Readers can refer to the author's other article:
https://www.cnblogs.com/whuanle/p/14141213.html#3
Output to the console:
Trace.Listeners.Add(new TextWriterTraceListener(Console.Out));
Debug.WriteLine("Information");
Tracing
Tracing helps developers quickly identify performance bottlenecks in distributed application architectures, improving diagnosis efficiency in the era of microservices.
OpenTracing
The aforementioned Trace and Debug are APIs provided in .NET Core for developers to diagnose programs and output information, while tracing refers to the tracing function in the OpenTracing API.
Traditional logging has significant drawbacks, as it involves recording a log for each method. It's challenging to connect multiple methods called during a workflow. When an exception occurs in a method, it is difficult to know which task process failed, and we can only see which method encountered an error and its caller.
In OpenTracing, a Trace is a directed acyclic graph having Spans. A Span represents a logical representation of completing some work within an application, and each Span has the following properties:
- Operation Name
- Start Time
- End Time
To clarify what Trace and Span are, and what OpenTracing encompasses, please introduce OpenTracing from NuGet.
.
Implementing the Hello Class
public class Hello
{
private readonly ITracer _tracer;
private readonly ILogger<Hello> _logger;
public Hello(ITracer tracer, ILoggerFactory loggerFactory)
{
_tracer = tracer;
_logger = loggerFactory.CreateLogger<Hello>();
}
public void SayHello(string content)
{
// Create and start a Span
var spanBuilder = _tracer.BuildSpan("say-hello");
// -------------------------------
var span = spanBuilder.Start(); // |
var str = $"Hello,{content}"; // |
_logger.LogInformation(str); // |
span.Finish(); // |
// ---------------------------------
}
}
Starting the Program and Initiating Trace
static void Main(string[] args)
{
using ILoggerFactory loggerFactory = LoggerFactory.Create(builder => builder.AddConsole());
Hello hello = new Hello(GlobalTracer.Instance, loggerFactory);
hello.SayHello("This trace");
Console.Read();
}
In the process above, we use the OpenTracing API. Below are some explanations of the elements in the code:
- ITracer is a tracing instance, and BuildSpan() can create a Span;
- Each ISpan has an operation name, for example,
say-hello; - Use
Start()to begin a Span; useFinish()to end a Span; - The tracer automatically records timestamps;
Of course, when we run the above program, no other information or UI interface appears. This is because GlobalTracer.Instance returns a no-op tracer. When we define a Tracer, we can observe the tracing process.

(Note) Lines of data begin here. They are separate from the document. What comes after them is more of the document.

-- ==== Sys2Proof/Proofs/Scope.lean ====
section
/-! SUPPORT. The machine is total (R9, 00_scope.md): what every command answers, what every rising edge gives once a reset
edge has occurred, and the statements that follow. -/

namespace Sys2Proof.Machine

/-! ### The status of a command -/

/-- The status of a command whose SBZ bits are clear: the checks of its opcode, of its operand values and of POS (R64, R107,
R131). `exec_answers` ties it to `exec`. -/
def operandStatus (i : Instr) (s : State) : Status :=
  match i with
  | .insDec b0 b1 => if insOutOfRange b0 b1 then .range else .ok
  | .muteDec _ b => if muteHighSet b then .range else .ok
  | .ckRec _ _ => if s.pos.toNat = Config.recLen then .overrun else .ok
  | .reservedAB _ _ => .illegal
  | .reservedCF _ _ => .illegal
  | .nop _ => .ok
  | .insEnc _ _ => .ok
  | .muteEnc _ _ => .ok
  | .ckClr _ => .ok
  | .ckAdd _ _ => .ok
  | .ckRd _ => .ok
  | .ckStat _ => .ok

/-- The status of a command: the SBZ bits are checked before its operand values and POS (R61, R144). A reserved opcode has
no SBZ bits, so ILLEGAL comes first for it. -/
def commandStatus (i : Instr) (s : State) : Status :=
  bif i.sbzClear then operandStatus i s else .range

theorem commandStatus_of_sbzClear {i : Instr} (h : i.sbzClear = true) (s : State) :
    commandStatus i s = operandStatus i s := by
  simp [commandStatus, h]

theorem commandStatus_of_sbzSet {i : Instr} (h : i.sbzClear = false) (s : State) :
    commandStatus i s = .range := by
  simp [commandStatus, h]

theorem operandStatus_eq_illegal_iff (i : Instr) (s : State) :
    operandStatus i s = .illegal ↔ i.opDefined = false := by
  cases i <;> simp [operandStatus, Instr.opDefined, ite_eq_iff]

theorem operandStatus_eq_range_iff (i : Instr) (s : State) :
    operandStatus i s = .range ↔
      (∃ b0 b1, i = .insDec b0 b1 ∧ insOutOfRange b0 b1 = true) ∨
      ∃ sbz b, i = .muteDec sbz b ∧ muteHighSet b = true := by
  cases i <;> simp [operandStatus, ite_eq_iff]

theorem operandStatus_eq_overrun_iff (i : Instr) (s : State) :
    operandStatus i s = .overrun ↔ (∃ sbz x, i = .ckRec sbz x) ∧ s.pos.toNat = 103 := by
  cases i <;> simp [operandStatus, ite_eq_iff]

/-! ### The writes of the checksum registers leave the model's own fields alone -/

theorem sameOutside_refl (s : State) : SameOutside s s := ⟨rfl, rfl, rfl⟩

theorem sameOutside_clearChecksum (s : State) : SameOutside s s.clearChecksum := ⟨rfl, rfl, rfl⟩

theorem sameOutside_setAcc (s : State) (a : Sum7) : SameOutside s (s.setAcc a) := ⟨rfl, rfl, rfl⟩

theorem sameOutside_capture (s : State) (x : Byte) : SameOutside s (s.capture x) := ⟨rfl, rfl, rfl⟩

theorem sameOutside_advance {s u : State} (h : SameOutside s u) : SameOutside s u.advance := h

/-! ### What a command answers -/

/-- `r` is the answer with status `e` to a command in state `s`: a next state with RVALID 1 that leaves the model's own fields
alone and, where `e` is an error, changes the three response registers only (R27, R142). -/
def Answers (s : State) (e : Status) (r : Result) : Prop :=
  ∃ t, r = .next t ∧ t.lastErr = e ∧ t.rvalid = true ∧ SameOutside s t ∧ (e ≠ .ok → t = s.respond e 0#16)

theorem answers_ok {s u : State} (h : SameOutside s u) (d : DataWord) : Answers s .ok (ok d u) :=
  ⟨u.respond .ok d, ok_eq d u, rfl, rfl, h, fun hne => absurd rfl hne⟩

theorem answers_raise (e : Status) (s : State) : Answers s e (raise e s) :=
  ⟨s.respond e 0#16, raise_eq e s, rfl, rfl, sameOutside_refl s, fun _ => rfl⟩

theorem answers_ite {s : State} {e e' : Status} {k k' : Result} (c : Prop) [Decidable c]
    (h : Answers s e k) (h' : Answers s e' k') : Answers s (if c then e else e') (if c then k else k') := by
  split
  · exact h
  · exact h'

theorem answers_checkSbz {n : Nat} (sbz : BitVec n) {s : State} {e : Status} {k : Result} (h : Answers s e k) :
    Answers s (bif sbz == 0#n then e else .range) (checkSbz sbz s k) := by
  by_cases hz : sbz = 0#n
  · subst hz
    simpa [checkSbz_zero] using h
  · rw [checkSbz_nonzero hz, beq_false_of_ne hz]
    exact answers_raise .range s

/-- The answer of every command in every state (R9, R142, R144). -/
theorem exec_answers (i : Instr) (s : State) : Answers s (commandStatus i s) (exec i s) := by
  cases i with
  | nop sbz => exact answers_checkSbz sbz (answers_ok (sameOutside_refl s) _)
  | insEnc sbz v => exact answers_checkSbz sbz (answers_ok (sameOutside_refl s) _)
  | insDec b0 b1 => exact answers_ite _ (answers_raise .range s) (answers_ok (sameOutside_refl s) _)
  | muteEnc sbz f => exact answers_checkSbz sbz (answers_ok (sameOutside_refl s) _)
  | muteDec sbz b => exact answers_checkSbz sbz (answers_ite _ (answers_raise .range s) (answers_ok (sameOutside_refl s) _))
  | ckClr sbz => exact answers_checkSbz sbz (answers_ok (sameOutside_clearChecksum s) _)
  | ckAdd sbz x => exact answers_checkSbz sbz (answers_ok (sameOutside_setAcc s _) _)
  | ckRec sbz x =>
    refine answers_checkSbz sbz (answers_ite _ (answers_raise .overrun s) ?_)
    split
    · exact answers_ok (sameOutside_advance (sameOutside_capture s x)) _
    · exact answers_ok (sameOutside_advance (sameOutside_setAcc s _)) _
  | ckRd sbz => exact answers_checkSbz sbz (answers_ok (sameOutside_refl s) _)
  | ckStat sbz => exact answers_checkSbz sbz (answers_ok (sameOutside_refl s) _)
  | reservedAB x arg => exact answers_raise .illegal s
  | reservedCF x arg => exact answers_raise .illegal s

/-! ### What a rising edge gives -/

theorem step_of_rst {s : State} (hrst : s.nextEdge.rst = true) : step s = .next s.takeEdge.resetEdge := by
  simp [step, edgeCase, hrst]

theorem step_of_idle {s : State} (hseen : s.resetSeen = true) (hrst : s.nextEdge.rst = false)
    (hvalid : s.nextEdge.cmdValid = false) : step s = .next s.takeEdge.idleEdge := by
  simp [step, edgeCase, hseen, hrst, hvalid]

theorem step_of_command {s : State} (hseen : s.resetSeen = true) (hrst : s.nextEdge.rst = false)
    (hvalid : s.nextEdge.cmdValid = true) :
    step s = exec (decode (packWord s.nextEdge.cmdOp s.nextEdge.cmdArg)) s.takeEdge := by
  simp [step, edgeCase, hseen, hrst, hvalid]

/-- Once a reset edge has occurred each of the three kinds of edge gives a next state (R161), keeps that fact and uses up one
port sample. -/
theorem step_next_of_resetSeen {s : State} (hseen : s.resetSeen = true) :
    ∃ t, step s = .next t ∧ t.resetSeen = true ∧ t.inputs = s.inputs.tail := by
  cases hrst : s.nextEdge.rst with
  | true => exact ⟨_, step_of_rst hrst, rfl, rfl⟩
  | false =>
    cases hvalid : s.nextEdge.cmdValid with
    | false => exact ⟨_, step_of_idle hseen hrst hvalid, hseen, rfl⟩
    | true =>
      obtain ⟨t, hexec, -, -, ⟨hinputs, hkept, -⟩, -⟩ :=
        exec_answers (decode (packWord s.nextEdge.cmdOp s.nextEdge.cmdArg)) s.takeEdge
      exact ⟨t, (step_of_command hseen hrst hvalid).trans hexec, hkept.trans hseen, hinputs⟩

/-! ### The statements -/

/-- Settles O40: RVALID and the model's own fields are part of what every command answers. -/
theorem everyCommandAnswers : Obligations.EveryCommandAnswers := by
  intro i s
  obtain ⟨t, hexec, -, hrvalid, hsame, -⟩ := exec_answers i s
  exact ⟨t, hexec, hrvalid, hsame⟩

/-- Settles O12, by induction on the number of edges. -/
theorem machineNeverStopsAfterReset : Obligations.MachineNeverStopsAfterReset := by
  intro k
  induction k with
  | zero => exact fun s hseen => ⟨s, runEdges_zero s, hseen, rfl⟩
  | succ k ih =>
    intro s hseen
    obtain ⟨u, hstep, hseen', hinputs⟩ := step_next_of_resetSeen hseen
    obtain ⟨t, hrun, hseenEnd, hrest⟩ := ih u hseen'
    refine ⟨t, (runEdges_succ_of_next hstep).trans hrun, hseenEnd, ?_⟩
    rw [hrest, hinputs, List.drop_tail]

theorem wellFormed_iff (i : Instr) : i.wellFormed = true ↔ i.opDefined = true ∧ i.sbzClear = true :=
  Bool.and_eq_true_iff

/-- An ill-formed command has an SBZ bit set, so RANGE, or a reserved opcode, so ILLEGAL (R61, R131). -/
theorem commandStatus_ne_ok_of_illFormed {i : Instr} (h : i.wellFormed = false) (s : State) :
    commandStatus i s ≠ .ok := by
  cases hsbz : i.sbzClear with
  | false => simp [commandStatus_of_sbzSet hsbz]
  | true =>
    have hop : i.opDefined = false := by simpa [Instr.wellFormed, hsbz] using h
    simp [commandStatus_of_sbzClear hsbz, (operandStatus_eq_illegal_iff i s).2 hop]

/-- Settles O45: a well-formed command's status is the one of its operand checks, read off by the three `↔` lemmas. -/
theorem wellFormedCommandsAndErrors : Obligations.WellFormedCommandsAndErrors := by
  intro i s
  obtain ⟨t, hexec, hstatus, -⟩ := exec_answers i s
  refine ⟨t, hexec, fun hill => hstatus ▸ commandStatus_ne_ok_of_illFormed hill s, fun hwf => ?_⟩
  obtain ⟨hop, hsbz⟩ := (wellFormed_iff i).1 hwf
  rw [hstatus, commandStatus_of_sbzClear hsbz]
  refine ⟨fun h => ?_, fun h => ?_, fun h => ?_⟩
  · simp [(operandStatus_eq_illegal_iff i s).1 h] at hop
  · obtain ⟨b0, b1, rfl, -⟩ | ⟨sbz, b, rfl, -⟩ := (operandStatus_eq_range_iff i s).1 h
    · exact .inl ⟨b0, b1, rfl⟩
    · obtain rfl : sbz = 0#8 := eq_of_beq hsbz
      exact .inr ⟨b, rfl⟩
  · obtain ⟨⟨sbz, x, rfl⟩, hpos⟩ := (operandStatus_eq_overrun_iff i s).1 h
    obtain rfl : sbz = 0#8 := eq_of_beq hsbz
    exact ⟨⟨x, rfl⟩, hpos⟩

end Sys2Proof.Machine
end

/-! SUPPORT. The registers (10_state.md): what a command writes to the checksum registers and answers, as a function of the
checksum registers alone; the invariants of R28; and the registers after reset and idle edges. -/

namespace Sys2Proof.Machine

/-! ### What a completed command writes -/

/-- The state with the checksum writes of a completed command, before its response (R105 to R107); every command without a
row writes none of them (R32). `exec_of_ok` ties it to `exec`. -/
def checksumAfter (i : Instr) (s : State) : State :=
  match i with
  | .ckClr _ => s.clearChecksum
  | .ckAdd _ x => s.setAcc (addByte s.acc x)
  | .ckRec _ x =>
    if s.pos.toNat = Config.ckPos then (s.capture x).advance else (s.setAcc (addByte s.acc x)).advance
  | _ => s

/-- The response data of a completed command: the checksum commands show the accumulator after the command (R66), and NOP
answers 0x0000 (R130). A reserved opcode never completes. -/
def responseData (i : Instr) (s : State) : DataWord :=
  match i with
  | .insEnc _ v => insBytes v
  | .insDec b0 b1 => insValue b0 b1
  | .muteEnc _ f => muteByte f
  | .muteDec _ b => muteFlags b
  | .ckClr _ => ckData (checksumAfter i s).acc
  | .ckAdd _ _ => ckData (checksumAfter i s).acc
  | .ckRec _ _ => ckData (checksumAfter i s).acc
  | .ckRd _ => ckData (checksumAfter i s).acc
  | .ckStat _ => statData s.stored s.svalid s.pos
  | _ => 0x0000#16

theorem checksumAfter_ckRec_first {s : State} (hpos : s.pos.toNat = 0) (sbz : BitVec 8) (x : Byte) :
    checksumAfter (.ckRec sbz x) s = (s.capture x).advance :=
  if_pos hpos

theorem checksumAfter_ckRec_later {s : State} (hpos : s.pos.toNat ≠ 0) (sbz : BitVec 8) (x : Byte) :
    checksumAfter (.ckRec sbz x) s = (s.setAcc (addByte s.acc x)).advance :=
  if_neg hpos

theorem commandStatus_eq_ok_iff (i : Instr) (s : State) :
    commandStatus i s = .ok ↔ i.sbzClear = true ∧ operandStatus i s = .ok := by
  cases hsbz : i.sbzClear <;> simp [commandStatus, hsbz]

theorem operandStatus_ckRec_eq_ok_iff (sbz : BitVec 8) (x : Byte) (s : State) :
    operandStatus (.ckRec sbz x) s = .ok ↔ s.pos.toNat ≠ 103 := by
  simp [operandStatus]

/-- CK.REC with room in the record, in its two cases (R107). -/
theorem execCkRec_of_room {s : State} (hroom : s.pos.toNat ≠ 103) (x : Byte) :
    execCkRec 0#8 x s = ok (ckData (checksumAfter (.ckRec 0#8 x) s).acc) (checksumAfter (.ckRec 0#8 x) s) := by
  rw [execCkRec, checkSbz_zero, if_neg hroom]
  by_cases hpos : s.pos.toNat = 0
  · simp only [if_pos hpos, checksumAfter_ckRec_first hpos, State.advance_acc, State.capture_acc]
  · simp only [if_neg hpos, checksumAfter_ckRec_later hpos, State.advance_acc, State.setAcc_acc]

theorem checkSbz_of_clear {n : Nat} {sbz : BitVec n} (h : (sbz == 0#n) = true) (s : State) (k : Result) :
    checkSbz sbz s k = k := by
  rw [eq_of_beq h, checkSbz_zero]

/-- A command without an error makes its writes and answers OK (R143). -/
theorem exec_of_ok {i : Instr} {s : State} (h : commandStatus i s = .ok) :
    exec i s = .next ((checksumAfter i s).respond .ok (responseData i s)) := by
  obtain ⟨hsbz, hop⟩ := (commandStatus_eq_ok_iff i s).1 h
  cases i with
  | insDec b0 b1 =>
    have hin : ¬ insOutOfRange b0 b1 = true := by simpa [operandStatus] using hop
    exact if_neg hin
  | muteDec sbz b =>
    have hlow : ¬ muteHighSet b = true := by simpa [operandStatus] using hop
    exact (checkSbz_of_clear hsbz s _).trans (if_neg hlow)
  | ckRec sbz x =>
    obtain rfl : sbz = 0#8 := eq_of_beq hsbz
    exact execCkRec_of_room ((operandStatus_ckRec_eq_ok_iff _ x s).1 hop) x
  | reservedAB x arg => cases hop
  | reservedCF x arg => cases hop
  | _ => exact checkSbz_of_clear hsbz s _

/-- A command with an error writes the three response registers only (R142). -/
theorem exec_of_error {i : Instr} {s : State} (h : commandStatus i s ≠ .ok) :
    exec i s = .next (s.respond (commandStatus i s) 0x0000#16) := by
  obtain ⟨t, hexec, -, -, -, herror⟩ := exec_answers i s
  rw [hexec, herror h]

/-- The writes that the rules of the checksum registers allow a command: none, or those of one of the four cases of CK.CLR,
CK.ADD and CK.REC, each with its SBZ bits 0 (R21 to R24, R32). -/
inductive ChecksumWrite (s : State) : Instr → State → Prop where
  | none (i : Instr) : ChecksumWrite s i s
  | clear : ChecksumWrite s (.ckClr 0#16) s.clearChecksum
  | add (x : Byte) : ChecksumWrite s (.ckAdd 0#8 x) (s.setAcc (addByte s.acc x))
  | recordFirst (x : Byte) (hpos : s.pos.toNat = 0) : ChecksumWrite s (.ckRec 0#8 x) (s.capture x).advance
  | recordLater (x : Byte) (hpos : s.pos.toNat ≠ 0) (hroom : s.pos.toNat ≠ 103) :
    ChecksumWrite s (.ckRec 0#8 x) (s.setAcc (addByte s.acc x)).advance

theorem checksumAfter_write {i : Instr} {s : State} (h : commandStatus i s = .ok) :
    ChecksumWrite s i (checksumAfter i s) := by
  obtain ⟨hsbz, hop⟩ := (commandStatus_eq_ok_iff i s).1 h
  cases i with
  | ckClr sbz =>
    obtain rfl : sbz = 0#16 := eq_of_beq hsbz
    exact .clear
  | ckAdd sbz x =>
    obtain rfl : sbz = 0#8 := eq_of_beq hsbz
    exact .add x
  | ckRec sbz x =>
    obtain rfl : sbz = 0#8 := eq_of_beq hsbz
    have hroom := (operandStatus_ckRec_eq_ok_iff _ x s).1 hop
    by_cases hpos : s.pos.toNat = 0
    · rw [checksumAfter_ckRec_first hpos]
      exact .recordFirst x hpos
    · rw [checksumAfter_ckRec_later hpos]
      exact .recordLater x hpos hroom
  | _ => exact .none _

/-- Every command makes one of the allowed writes and then responds, with data 0x0000 where it reports an error (R142). -/
theorem exec_writes (i : Instr) (s : State) :
    ∃ u e d, exec i s = .next (u.respond e d) ∧ ChecksumWrite s i u ∧ (e ≠ .ok → d = 0x0000#16) := by
  by_cases h : commandStatus i s = .ok
  · exact ⟨_, _, _, exec_of_ok h, checksumAfter_write h, fun hne => absurd rfl hne⟩
  · exact ⟨_, _, _, exec_of_error h, .none i, fun _ => rfl⟩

Introducing Jaeger in NuGet
In the Program, add a static function that returns a custom Tracer:
private static Tracer InitTracer(string serviceName, ILoggerFactory loggerFactory)
{
var samplerConfiguration = new Configuration.SamplerConfiguration(loggerFactory)
.WithType(ConstSampler.Type)
.WithParam(1);
var reporterConfiguration = new Configuration.ReporterConfiguration(loggerFactory)
.WithLogSpans(true);
return (Tracer)new Configuration(serviceName, loggerFactory)
.WithSampler(samplerConfiguration)
.WithReporter(reporterConfiguration)
.GetTracer();
}
Modify the contents of the Main function as follows:
static void Main(string[] args)
{
using ILoggerFactory loggerFactory = LoggerFactory.Create(builder => builder.AddConsole());
var tracer = InitTracer("hello-world", loggerFactory);
Hello hello = new Hello(tracer, loggerFactory);
hello.SayHello("This trace");
Console.Read();
}
Context and Tracing Features
However, directly outputting string logs is unfriendly, and we need structured logging.
Of course, ISpan provides methods for structured logging, and we can write a method to format the logs.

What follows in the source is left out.